One of the areas I’ve struggled early on was prototyping+testing. Specifically: deciding how much to invest before jumping to a solution. I would either spend too much time (too many prototypes, a lot of fidelity, high variations of solutions), or too little (straight to high fidelity, sometimes not even testing). Understanding the sweet spot taught me the “𝐫𝐞𝐯𝐞𝐫𝐬𝐞 𝐩𝐲𝐫𝐚𝐦𝐢𝐝 𝐨𝐟 𝐝𝐚𝐭𝐚 𝐚𝐜𝐜𝐮𝐫𝐚𝐜𝐲”. It goes like this:
- When I tested 𝐡𝐢𝐠𝐡 𝐟𝐢𝐝𝐞𝐥𝐢𝐭𝐲 𝐩𝐫𝐨𝐭𝐨𝐭𝐲𝐩𝐞𝐬, 𝐚𝐜𝐜𝐮𝐫𝐚𝐜𝐲 𝐨𝐟 𝐝𝐚𝐭𝐚 𝐰𝐚𝐬 𝐪𝐮𝐢𝐭𝐞 𝐡𝐢𝐠𝐡. By accuracy of data, I mean how close the research data points were when compared to production data points (post-shipping).

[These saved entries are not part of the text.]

-- ==== Sys2Proof/Machine/EngineOps.lean ====
section
/-! DEFINITION. What every engine instruction shares (chapters 07, 08 and R485 to R487): issue, retirement, faults,
halts, wait events, window requests, stream ports and the insert path. -/
namespace Sys2Proof.Machine

/-! ### Halts (R485, R486) -/

/-- The HALTED, PENDING and CAUSE fields of a thread. -/
def setHalted (s : State) (n t : Nat) (b : Bool) : State :=
  setFld s (F.DBG_ENGn_STATUS_HALTED n) (putBits (fld s (F.DBG_ENGn_STATUS_HALTED n)) t 1 (b2n b))
def setHaltPending (s : State) (n t : Nat) (b : Bool) : State :=
  setFld s (F.DBG_ENGn_STATUS_PENDING n) (putBits (fld s (F.DBG_ENGn_STATUS_PENDING n)) t 1 (b2n b))

/-- The cause of a thread's last halt: 0 REQUEST, 1 STEP, 2 BREAK, 3 WATCH, 4 BRK. -/
def haltCause (s : State) (n t : Nat) : Nat := bits (fld s (F.DBG_ENGn_STATUS_CAUSE n)) (3 * t) 3

/-- One thread halts with a cause, and event 0x1E01. -/
def haltOne (s : State) (n t cause : Nat) : State :=
  let s1 := setThread s n t { thread s n t with step := false, watch := false }
  let s2 := setFld s1 (F.DBG_ENGn_STATUS_CAUSE n) (putBits (fld s1 (F.DBG_ENGn_STATUS_CAUSE n)) (3 * t) 3 cause)
  raise (setHaltPending (setHalted s2 n t true) n t false) 0x1E01 [(1, cause)]

/-- A halt is asked of a thread: at once between instructions or in WAIT, at its boundary for a stalled one, nothing
for a stopped, faulted or halted one. -/
def haltRequest (s : State) (n t : Nat) : State :=
  if halted s n t || (thrState s n t != tRUN && thrState s n t != tWAIT) then s
  else if (thread s n t).blk = Blk.free ∨ thrState s n t = tWAIT then haltOne s n t 0
  else setHaltPending s n t true

/-- A thread halts; with HALT_ALL a break, a watch hit or a BRK halts the other three. -/
def halt (s : State) (n t cause : Nat) : State :=
  let s1 := haltOne s n t cause
  if flag s (F.DBG_ENGn_CTRL_HALT_ALL n) && decide (2 ≤ cause) then
    forEach ([0, 1, 2, 3].filter (· != t)) (fun s u => haltRequest s n u) s1
  else s1

/-- A breakpoint of the thread lies at its PC. -/
def bpHit (s : State) (n t : Nat) : Bool :=
  [0, 1, 2, 3].any fun b => flag s (F.DBG_ENGn_BPb_EN n b) && bitOf (fld s (F.DBG_ENGn_BPb_THREADS n b)) t
    && fld s (F.DBG_ENGn_BPb_PC n b) == (thread s n t).pc

/-- Watchpoint w matches an access of `k` bytes at local address `a`. -/
def wpHit (s : State) (n t w a k : Nat) (store : Bool) : Bool :=
  flag s (F.DBG_ENGn_WPw_EN n w) && bitOf (fld s (F.DBG_ENGn_WPw_THREADS n w)) t
  && bitOf (fld s (F.DBG_ENGn_WPw_KIND n w)) (b2n store)
  && decide (fld s (F.DBG_ENGn_WPw_ADDR n w) < a + k) && decide (a ≤ fld s (F.DBG_ENGn_WPw_ADDR n w) + fld s (F.DBG_ENGn_WPw_LEN n w))

/-- A watch hit is recorded, and the thread halts at the end of the instruction. -/
def watchAccess (s : State) (n t a k : Nat) (store : Bool) : State :=
  match [0, 1].find? fun w => wpHit s n t w a k store with
  | none => s
  | some w =>
    let s1 := setFld (setFld (setFld s (F.DBG_ENGn_WHIT_ADDR n) a) (F.DBG_ENGn_WHIT_WP n) w) (F.DBG_ENGn_WHIT_THREAD n) t
    setThread s1 n t { thread s1 n t with watch := true }

/-! ### Issue, retirement and faults (R152, R153, R190) -/

/-- A thread goes to STOPPED; a halt of it ends (R487). -/
def stopThread (s : State) (n t : Nat) : State :=
  let s1 := setThread s n t { thread s n t with blk := .free, go := false, step := false, watch := false }
  setThrState (setHaltPending (setHalted s1 n t false) n t false) n t tSTOPPED

/-- The boundary after an instruction: the thread stops, halts or goes on. -/
def boundary (s : State) (n t : Nat) : State :=
  if !thrWanted s n t then stopThread s n t
  else if (thread s n t).watch then halt s n t 3
  else if (thread s n t).step then halt s n t 1
  else if haltPending s n t then halt s n t 0
  else s

/-- An instruction completes and the thread goes on at `pc`. -/
def retireAt (s : State) (n t pc : Nat) : State :=
  boundary (setThread s n t { thread s n t with pc := pc % 2 ^ 32, blk := .free, go := false }) n t

/-- An instruction completes and the thread goes on at the next word. -/
def nextInstr (s : State) (n t : Nat) : State := retireAt s n t ((thread s n t).pc + 4)

/-- A thread enters FAULT with a cause: START bit cleared, event 0x1801 (R153, R190). -/
def faultThread (s : State) (n t cause : Nat) : State :=
  let s1 := setThread s n t { thread s n t with blk := .free, go := false, step := false, watch := false }
  let s2 := setThrState (setHaltPending (setHalted s1 n t false) n t false) n t tFAULT
  let s3 := setFld (setFld s2 (F.ENG_n_Tt_FAULT_CAUSE n t) cause) (F.ENG_n_CTRL_START n) (putBits (fld s2 (F.ENG_n_CTRL_START n)) t 1 0)
  raise s3 0x1801 [(1, n), (1, t), (1, cause)]

/-! The causes of R190. -/
namespace FC
def illegal := 1
def fetch := 2
def align := 3
def poison := 4
def addr := 5
def csr := 6
def brk := 7
end FC

/-- The thread could issue an instruction: it is in RUN, waits for nothing, is not halted, and the clock runs. -/
def thrReady (s : State) (n t : Nat) : Bool :=
  thrState s n t == tRUN && (thread s n t).blk == Blk.free && !halted s n t && engClock s n

/-- The PC is one that can be fetched (R154). -/
def pcOk (s : State) (n t : Nat) : Bool := decide ((thread s n t).pc < 0x10000) && (thread s n t).pc % 4 == 0

/-- The word at the PC. -/
def fetched (s : State) (n t : Nat) : Nat := spLoad s n (thread s n t).pc 4

/-- The thread issues the instruction encoded as `w`: it is ready, and the word at its PC is that legal instruction. -/
def canIssue (s : State) (n t w : Nat) : Bool :=
  thrReady s n t && pcOk s n t && !spPoisoned s n ((thread s n t).pc / 8) && fetched s n t == w && legalWord w

/-- An instruction issues with effect `k`, unless it cannot (no effect) or a breakpoint halts the thread before it. -/
def issue (s : State) (n t w : Nat) (k : State → State) : State :=
  if canIssue s n t w then
    if bpHit s n t && !(thread s n t).go then halt s n t 2
    else k s
  else s

/-- A result in rd, with the flags if F asks for them. -/
def writeRes (s : State) (n t rd : Nat) (f : Bool) (r : Word) (fl : Flg) : State :=
  let s1 := setG s n t rd r
  nextInstr (if f then setFlg s1 n t fl else s1) n t

/-- A Q result: QSAT.STICKY is set by a saturation whatever F is (R178). -/
def writeQ (s : State) (n t rd : Nat) (f : Bool) (x : Word × Bool) : State :=
  let s1 := if x.2 then setThread s n t { thread s n t with qsat := true } else s
  writeRes s1 n t rd f x.1 (flagsQ (flg s n t) x.1 x.2)

/-! ### Wait events (R155) -/

/-- The FIFO of stream port k: words with LAST in bit 64. -/
def fifo (s : State) (n k : Nat) : List Nat := smGet (engine s n).fifos k []

/-- The FIFO of a stream port replaced. -/
def setFifo (s : State) (n k : Nat) (l : List Nat) : State :=
  setEngine s n { engine s n with fifos := smSet (engine s n).fifos k l [] }

/-- The next dispatch slot has come: the committed targets are compared from now on (R188). -/
def latchTargets (s : State) : State :=
  forEach (s.engines.flatMap fun e => [0, 1, 2, 3].map fun t => (e.1, t)) (fun s x =>
    let y := thread s x.1 x.2
    if y.tgtUse = y.tgt ∧ y.tmrUse = y.tmr then s else setThread s x.1 x.2 { y with tgtUse := y.tgt, tmrUse := y.tmr }) s

/-- The pending events of a thread, in the layout of R155. -/
def eventsOf (s : State) (n t : Nat) : Nat :=
  let x := thread s n t
  let so := (List.range 4).map fun k => b2n (decide ((fifo s n k).length < 8)) * 2 ^ (2 + k)
  let si := (List.range 4).map fun k => b2n (!(fifo s n (4 + k)).isEmpty) * 2 ^ (6 + k)
  b2n (!(engine s n).wakeq.isEmpty) + b2n (!(engCqOf s n).isEmpty) * 2 + so.sum + si.sum
  + b2n (axState s x.axis == aTRACK && decide (x.tgtUse ≤ fld s (F.ANG_AXn_STAMP_STAMP x.axis))) * 2 ^ 10
  + b2n (rtValid s && decide (x.tmrUse ≤ now s)) * 2 ^ 11
  + fld s (F.ENG_n_SIGNAL_SIGNAL n) * 2 ^ 16

/-- The wait mask of the last WAIT. -/
def waitMask (s : State) (n t : Nat) : Nat := fld s (F.ENG_n_Tt_MASK_MASK n t)

/-- A thread in WAIT has an event of its mask pending. -/
def wakeable (s : State) (n t : Nat) : Bool := thrState s n t == tWAIT && (eventsOf s n t &&& waitMask s n t) != 0

/-- A thread leaves WAIT for the instruction after it; it halts where it was stepped (R153, R485). -/
def wakeThread (s : State) (n t : Nat) : State :=
  let s1 := setThrState s n t tRUN
  if halted s n t then s1 else boundary s1 n t

/-- Every thread whose event is pending leaves WAIT. -/
def wakeThreads (s : State) (n : Nat) : State :=
  forEach [0, 1, 2, 3] (fun s t => if wakeable s n t then wakeThread s n t else s) s

/-- A gated engine restarts (R156). -/
def engRestart (s : State) (n : Nat) : State :=
  let s1 := setFld s (F.ENG_n_STATUS_GATED n) 0
  wakeThreads (setEngine s1 n { engine s1 n with owed := 0 }) n

/-- A cause to restart engine n, charged in the slot of an internal entry or else requested on rail 8 (R156, R424,
R445). -/
def engWake (s0 : State) (n : Nat) (charged : Bool) : State :=
  let s := entryWake s0
  if (engine s n).gateReq then wakeThreads (setEngine s n { engine s n with gateReq := false }) n
  else if pwrClosed s then
    let s1 := wakeSource s 4
    if flag s1 (F.ENG_n_STATUS_GATED n) then
      setEngine s1 n { engine s1 n with owed := max (engine s1 n).owed (if charged then 2 else 1) }
    else s1
  else if !flag s (F.ENG_n_STATUS_GATED n) then wakeThreads s n
  else if charged then engRestart (r8Charge (r8Withdraw s fun x => x == R8Req.engineWake n) 1) n
  else r8Request s (.engineWake n)

/-- A message of an ENGINE_WAKE entry (R167): queued, or lost with event 0x1802. -/
def wakeMessage (s : State) (n msg : Nat) : State :=
  if !engOn s n || decide (16 ≤ (engine s n).wakeq.length) then
    raise (satInc s (F.ENG_n_WAKEQ_LOST n)) 0x1802 [(1, n)]
  else engWake (setEngine s n { engine s n with wakeq := (engine s n).wakeq ++ [msg] }) n true

/-! ### The insert path (R61, R166) -/

/-- Held TTIs are handed over while the path takes them, oldest first; their threads go on. -/
def pumpTtis (n : Nat) : Nat → State → State
  | 0, s => s
  | k + 1, s =>
    match (engine s n).ttis with
    | [] => s
    | h :: r =>
      if engHeld s n then s
      else pumpTtis n k (nextInstr (handOver (setEngine s n { engine s n with ttis := r }) ⟨.engine n, h.tag, h.entry⟩) n h.thread)

/-- The insert path of engine n takes what it can. -/
def engPump (s : State) (n : Nat) : State := pumpTtis n (engine s n).ttis.length s

/-- Every engine's insert path takes what it can: the class bound of R61 is shared. -/
def pumpAll (s : State) : State :=
  forEach ((s.engines.filter fun e => !e.2.ttis.isEmpty).map (·.1)) engPump s

/-- A TTI presents an entry: accepted at once, or held (R166, R184). -/
def presentTti (s : State) (n t tag entry : Nat) : State :=
  if (engine s n).ttis.isEmpty && !engHeld s n then nextInstr (handOver s ⟨.engine n, tag, entry⟩) n t
  else
    let s1 := setEngine s n { engine s n with ttis := (engine s n).ttis ++ [⟨t, tag, entry⟩] }
    setThread s1 n t { thread s1 n t with blk := .tti }

/-! ### Stream ports (R163, R183) -/

/-- Port k completes DISABLED: its EN bit is 0, or the adjacent region is not RELEASED (R163, R214). -/
def portOff (s : State) (n k : Nat) : Bool := !bitOf (fld s (F.ENG_n_SPORT_EN n)) k || regState s (engRegion n) != gRELEASED

/-- The region clock that the fabric side of port k runs on has edges (R162). -/
def portTicks (s : State) (n k : Nat) : Bool :=
  regTicks s (engRegion n) && regClkEn s (engRegion n) (bits (fld s (F.ENG_n_SPORT_CLKSEL n)) (2 * k) 2)

/-- An SRD or SWR completes with a status: SSTAT and Z; C and SSTAT.LAST for an SRD, whose pair takes the word. -/
def endStream (s : State) (n t st : Nat) (dest : Option (Nat × Nat)) : State :=
  let s1 := setThread s n t { thread s n t with sst := st }
  let f := flg s1 n t
  match dest with
  | none => nextInstr (setFlg s1 n t { f with z := st == 0 }) n t
  | some (rd, w) =>
    let s2 := setThread s1 n t { thread s1 n t with sstLast := bitOf w 64 }
    nextInstr (setPair (setFlg s2 n t { f with z := st == 0, c := bitOf w 64 }) n t rd (w % 2 ^ 64)) n t

/-- An SRD takes the oldest word of its FIFO. -/
def takeWord (s : State) (n t k rd : Nat) : State :=
  match fifo s n k with
  | [] => s
  | w :: r => endStream (setFifo s n k r) n t ST.ok (some (rd, w))

/-- An SWR's word enters its FIFO; a word in an outbound port wakes the region (R210). -/
def giveWord (s : State) (n t k w : Nat) : State :=
  regionWake (endStream (setFifo s n k (fifo s n k ++ [w])) n t ST.ok none) (engRegion n) false

/-- A waiting SRD or SWR of thread t completes with a status other than OK. -/
def failStream (s : State) (n t st : Nat) : State :=
  match (thread s n t).blk with
  | .srd _ rd => endStream s n t st (some (rd, 0))
  | .swr _ _ => endStream s n t st none
  | _ => s

/-- The threads that wait on port k. -/
def waitersOn (s : State) (n k : Nat) : List Nat :=
  [0, 1, 2, 3].filter fun t =>
    match (thread s n t).blk with
    | .srd p _ => p == k
    | .swr p _ => p == k
    | _ => false

/-- One of the threads that wait on port k goes on; which of several the spec leaves open, a free value chooses. -/
def serveWaiter (s : State) (n k : Nat) : State :=
  match waitersOn s n k with
  | [] => s
  | t0 :: ts =>
    let l := t0 :: ts
    let t := l.getD (freeOf s % l.length) t0
    let s1 := if ts.isEmpty then s else drawn s
    match (thread s n t).blk with
    | .srd _ rd => if (fifo s n k).isEmpty then s else takeWord s1 n t k rd
    | .swr _ w => if 8 ≤ (fifo s n k).length then s else giveWord s1 n t k w
    | _ => s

- When I tested 𝐥𝐨𝐰 𝐟𝐢𝐝𝐞𝐥𝐢𝐭𝐲 𝐩𝐫𝐨𝐭𝐨𝐭𝐲𝐩𝐞𝐬, 𝐚𝐜𝐜𝐮𝐫𝐚𝐜𝐲 𝐨𝐟 𝐝𝐚𝐭𝐚 𝐰𝐚𝐬 𝐥𝐨𝐰𝐞𝐫 (i.e. often reality was sufficiently different to make me question the effectiveness).
- But when I tested 𝐥𝐨𝐰 𝐟𝐢𝐝𝐞𝐥𝐢𝐭𝐲, I realised we got many more ideas and solutions, 𝐦𝐨𝐫𝐞 𝐝𝐚𝐭𝐚 𝐨𝐧 𝐭𝐡𝐞 𝐬𝐚𝐦𝐞 𝐚𝐦𝐨𝐮𝐧𝐭 𝐨𝐟 𝐭𝐢𝐦𝐞. More options.
- With 𝐡𝐢𝐠𝐡-𝐟𝐢𝐝𝐞𝐥𝐢𝐭𝐲, we could only produce 𝐚 𝐟𝐞𝐰 𝐞𝐱𝐩𝐞𝐫𝐢𝐦𝐞𝐧𝐭𝐬 𝐢𝐧 𝐭𝐡𝐚𝐭 𝐞𝐪𝐮𝐚𝐥 𝐚𝐦𝐨𝐮𝐧𝐭 𝐨𝐟 𝐭𝐢𝐦𝐞, so I’d better choose wisely. When I didn’t, it ended up being a waste of time and money.
By understanding ☝️ I started to realize the decision of how much the team would invest in prototyping/testing would be directly proportional to the risk of my decision:
1. 𝐇𝐢𝐠𝐡 𝐫𝐢𝐬𝐤 𝐨𝐟 𝐚 𝐧𝐞𝐠𝐚𝐭𝐢𝐯𝐞 𝐨𝐮𝐭𝐜𝐨𝐦𝐞 𝐢𝐟 𝐚 𝐰𝐫𝐨𝐧𝐠 𝐝𝐞𝐜𝐢𝐬𝐢𝐨𝐧 = 𝐡𝐢𝐠𝐡𝐞𝐫 𝐟𝐢𝐝𝐞𝐥𝐢𝐭𝐲
2. 𝐋𝐨𝐰 𝐫𝐢𝐬𝐤 𝐨𝐟 𝐚 𝐧𝐞𝐠𝐚𝐭𝐢𝐯𝐞 𝐨𝐮𝐭𝐜𝐨𝐦𝐞 𝐢𝐟 𝐚 𝐰𝐫𝐨𝐧𝐠 𝐝𝐞𝐜𝐢𝐬𝐢𝐨𝐧 = 𝐥𝐨𝐰𝐞𝐫 𝐟𝐢𝐝𝐞𝐥𝐢𝐭𝐲
If the higher the fidelity, the more accurate the data, then I could de-risk depending on the scenario. If something carried low risk, then “saving” a bit (and even experimenting more) would be the way. Here are two examples in the extremes:
- Changing a core user experience flow? High risk. Go for more accuracy, since a mistake can break your business.
- Testing a new revenue stream? If core business is unaffected, then go for low accuracy. If it fails, it’s as if you never built it.
The sweet spot deeply depends on the risk of your decision. Ask yourself “if this goes wrong, how bad can it be?”.